PROBLEM DESCRIPTION: Read through the data, and wherever a line holds the word "after", write that line out.

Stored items
-- ==== Sys2Proof/Laws/Maps.lean ====
section
/-!
SUPPORT. Laws of the sparse maps and of byte memory: a read after a write, and that every memory operation keeps the canonical form.
-/
namespace Sys2Proof.Machine

/-! ## Lookup after an update -/

@[simp] theorem mfind_mput_same {α : Type} (m : SMap α) (k : Nat) (v : α) : mfind (mput m k v) k = some v := by
  induction m with
  | nil => simp [mput, mfind]
  | cons e r ih =>
    obtain ⟨a, w⟩ := e
    unfold mput
    split
    · simp [mfind]
    · split
      · simp [mfind]
      · rename_i h1 h2
        simp [mfind, h1, h2, ih]

theorem mfind_mput_other {α : Type} (m : SMap α) (k j : Nat) (v : α) (h : j ≠ k) : mfind (mput m k v) j = mfind m j := by
  induction m with
  | nil => by_cases hj : j < k <;> simp [mput, mfind, Ne.symm h, hj]
  | cons e r ih =>
    obtain ⟨a, w⟩ := e
    unfold mput
    split
    · rename_i h1
      by_cases hj : j < k
      · have : j < a := Nat.lt_trans hj h1
        have h2 : a ≠ j := by omega
        simp [mfind, Ne.symm h, hj, this, h2]
      · simp [mfind, Ne.symm h, hj]
    · split
      · rename_i h2
        subst h2
        by_cases hj : j < a <;> simp [mfind, Ne.symm h, hj]
      · simp only [mfind, ih]

@[simp] theorem mget_mput_same {α : Type} (m : SMap α) (k : Nat) (v d : α) : mget (mput m k v) k d = v := by simp [mget]

theorem mget_mput_other {α : Type} (m : SMap α) (k j : Nat) (v d : α) (h : j ≠ k) : mget (mput m k v) j d = mget m j d := by
  simp [mget, mfind_mput_other m k j v h]

theorem mfind_below {α : Type} (m : SMap α) (lo k : Nat) (hm : msorted lo m = true) (h : k < lo) : mfind m k = none := by
  cases m with
  | nil => rfl
  | cons e r =>
    obtain ⟨a, w⟩ := e
    simp only [msorted, Bool.and_eq_true, decide_eq_true_eq] at hm
    have h1 : a ≠ k := by omega
    have h2 : k < a := by omega
    simp [mfind, h1, h2]

theorem mfind_mdel_same {α : Type} (m : SMap α) (lo k : Nat) (hm : msorted lo m = true) : mfind (mdel m k) k = none := by
  induction m generalizing lo with
  | nil => rfl
  | cons e r ih =>
    obtain ⟨a, w⟩ := e
    simp only [msorted, Bool.and_eq_true, decide_eq_true_eq] at hm
    unfold mdel
    split
    · rename_i h
      have h1 : a ≠ k := by omega
      simp [mfind, h1, h]
    · split
      · rename_i h
        subst h
        exact mfind_below r (a + 1) a hm.2 (by omega)
      · rename_i h1 h2
        simp [mfind, h1, h2, ih (a + 1) hm.2]

theorem mfind_mdel_other {α : Type} (m : SMap α) (lo k j : Nat) (hm : msorted lo m = true) (h : j ≠ k) :
    mfind (mdel m k) j = mfind m j := by
  induction m generalizing lo with
  | nil => rfl
  | cons e r ih =>
    obtain ⟨a, w⟩ := e
    simp only [msorted, Bool.and_eq_true, decide_eq_true_eq] at hm
    unfold mdel
    split
    · rfl
    · split
      · rename_i h2
        subst h2
        by_cases hj : j < a
        · simp [mfind, Ne.symm h, hj, mfind_below r (a + 1) j hm.2 (by omega)]
        · simp [mfind, Ne.symm h, hj]
      · simp only [mfind, ih (a + 1) hm.2]

@[simp] theorem mput_mput {α : Type} (m : SMap α) (k : Nat) (v w : α) : mput (mput m k v) k w = mput m k w := by
  induction m with
  | nil => simp [mput]
  | cons e r ih =>
    obtain ⟨a, u⟩ := e
    by_cases h1 : k < a
    · simp [mput, h1]
    · by_cases h2 : a = k
      · simp [mput, h2]
      · simp [mput, h1, h2, ih]

/-! ## The canonical form -/

theorem msorted_mono {α : Type} (m : SMap α) (lo lo' : Nat) (h : lo' ≤ lo) (hm : msorted lo m = true) : msorted lo' m = true := by
  cases m with
  | nil => rfl
  | cons e r =>
    simp only [msorted, Bool.and_eq_true, decide_eq_true_eq] at hm ⊢
    exact ⟨by omega, hm.2⟩

theorem msorted_mput {α : Type} (m : SMap α) (lo k : Nat) (v : α) (h : lo ≤ k) (hm : msorted lo m = true) :
    msorted lo (mput m k v) = true := by
  induction m generalizing lo with
  | nil => simp [mput, msorted, h]
  | cons e r ih =>
    obtain ⟨a, w⟩ := e
    simp only [msorted, Bool.and_eq_true, decide_eq_true_eq] at hm
    unfold mput
    split
    · rename_i hk
      simp only [msorted, Bool.and_eq_true, decide_eq_true_eq]
      exact ⟨h, by omega, hm.2⟩
    · split
      · rename_i hk
        subst hk
        simp only [msorted, Bool.and_eq_true, decide_eq_true_eq]
        exact hm
      · simp only [msorted, Bool.and_eq_true, decide_eq_true_eq]
        exact ⟨hm.1, ih (a + 1) (by omega) hm.2⟩

theorem msorted_mdel {α : Type} (m : SMap α) (lo k : Nat) (hm : msorted lo m = true) : msorted lo (mdel m k) = true := by
  induction m generalizing lo with
  | nil => rfl
  | cons e r ih =>
    obtain ⟨a, w⟩ := e
    have hm' := hm
    simp only [msorted, Bool.and_eq_true, decide_eq_true_eq] at hm
    unfold mdel
    split
    · exact hm'
    · split
      · exact msorted_mono r (a + 1) lo (by omega) hm.2
      · simp only [msorted, Bool.and_eq_true, decide_eq_true_eq]
        exact ⟨hm.1, ih (a + 1) hm.2⟩

theorem mem_mput {α : Type} (m : SMap α) (k : Nat) (v : α) (e : Nat × α) (h : e ∈ mput m k v) : e = (k, v) ∨ e ∈ m := by
  induction m with
  | nil => simpa [mput] using h
  | cons f r ih =>
    obtain ⟨a, w⟩ := f
    unfold mput at h
    split at h
    · simpa using h
    · split at h
      · rcases List.mem_cons.mp h with h | h
        · exact .inl h
        · exact .inr (List.mem_cons_of_mem _ h)
      · rcases List.mem_cons.mp h with h | h
        · exact .inr (h ▸ List.mem_cons_self)
        · rcases ih h with h | h
          · exact .inl h
          · exact .inr (List.mem_cons_of_mem _ h)

theorem mem_mdel {α : Type} (m : SMap α) (k : Nat) (e : Nat × α) (h : e ∈ mdel m k) : e ∈ m := by
  induction m with
  | nil => exact h
  | cons f r ih =>
    obtain ⟨a, w⟩ := f
    unfold mdel at h
    split at h
    · exact h
    · split at h
      · exact List.mem_cons_of_mem _ h
      · rcases List.mem_cons.mp h with h | h
        · exact h ▸ List.mem_cons_self
        · exact List.mem_cons_of_mem _ (ih h)

theorem wf_nil : Memory.wf [] = true := rfl

theorem wf_writeByte (m : Memory) (a : Nat) (v : BitVec 8) (h : Memory.wf m = true) : Memory.wf (writeByte m a v) = true := by
  simp only [Memory.wf, Bool.and_eq_true, List.all_eq_true, bne_iff_ne] at h ⊢
  unfold writeByte
  split
  · exact ⟨msorted_mdel m 0 a h.1, fun e he => h.2 e (mem_mdel m a e he)⟩
  · rename_i hv
    refine ⟨msorted_mput m 0 a v (by omega) h.1, fun e he => ?_⟩
    rcases mem_mput m a v e he with rfl | he
    · exact hv
    · exact h.2 e he

theorem wf_writeBytes (l : List Byte) (m : Memory) (a : Nat) (h : Memory.wf m = true) : Memory.wf (writeBytes m a l) = true := by
  induction l generalizing m a with
  | nil => exact h
  | cons v r ih => exact ih (writeByte m a v) (a + 1) (wf_writeByte m a v h)

theorem wf_writeLe (m : Memory) (a n x : Nat) (h : Memory.wf m = true) : Memory.wf (writeLe m a n x) = true :=
  wf_writeBytes _ m a h

/-! ## Reads after writes -/

theorem wf_sorted (m : Memory) (h : Memory.wf m = true) : msorted 0 m = true := by
  simp only [Memory.wf, Bool.and_eq_true] at h
  exact h.1

theorem readByte_writeByte_same (m : Memory) (a : Nat) (v : BitVec 8) (h : Memory.wf m = true) : readByte (writeByte m a v) a = v := by
  unfold readByte writeByte mget
  split
  · rename_i hv
    simp [mfind_mdel_same m 0 a (wf_sorted m h), hv]
  · simp

theorem readByte_writeByte_other (m : Memory) (a b : Nat) (v : BitVec 8) (h : Memory.wf m = true) (hb : b ≠ a) :
    readByte (writeByte m a v) b = readByte m b := by
  unfold readByte writeByte mget
  split
  · rw [mfind_mdel_other m 0 a b (wf_sorted m h) hb]
  · rw [mfind_mput_other m a b v hb]

theorem readByte_writeBytes_other (l : List Byte) (m : Memory) (a b : Nat) (h : Memory.wf m = true) (hb : b < a ∨ a + l.length ≤ b) :
    readByte (writeBytes m a l) b = readByte m b := by
  induction l generalizing m a with
  | nil => rfl
  | cons v r ih =>
    simp only [List.length_cons] at hb
    rw [writeBytes, ih (writeByte m a v) (a + 1) (wf_writeByte m a v h) (by omega)]
    exact readByte_writeByte_other m a b v h (by omega)

theorem readBytes_writeBytes_same (l : List Byte) (m : Memory) (a : Nat) (h : Memory.wf m = true) :
    readBytes (writeBytes m a l) a l.length = l := by
  induction l generalizing m a with
  | nil => rfl
  | cons v r ih =>
    have hw := wf_writeByte m a v h
    rw [writeBytes, List.length_cons, readBytes, ih (writeByte m a v) (a + 1) hw,
      readByte_writeBytes_other r (writeByte m a v) (a + 1) a hw (by omega), readByte_writeByte_same m a v h]

end Sys2Proof.Machine
end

WRITTEN SOLUTION:
SUPPORT. Laws of the sparse maps and of byte memory: a read after a write, and that every memory operation keeps the canonical form.
/-! ## Lookup after an update -/
/-! ## Reads after writes -/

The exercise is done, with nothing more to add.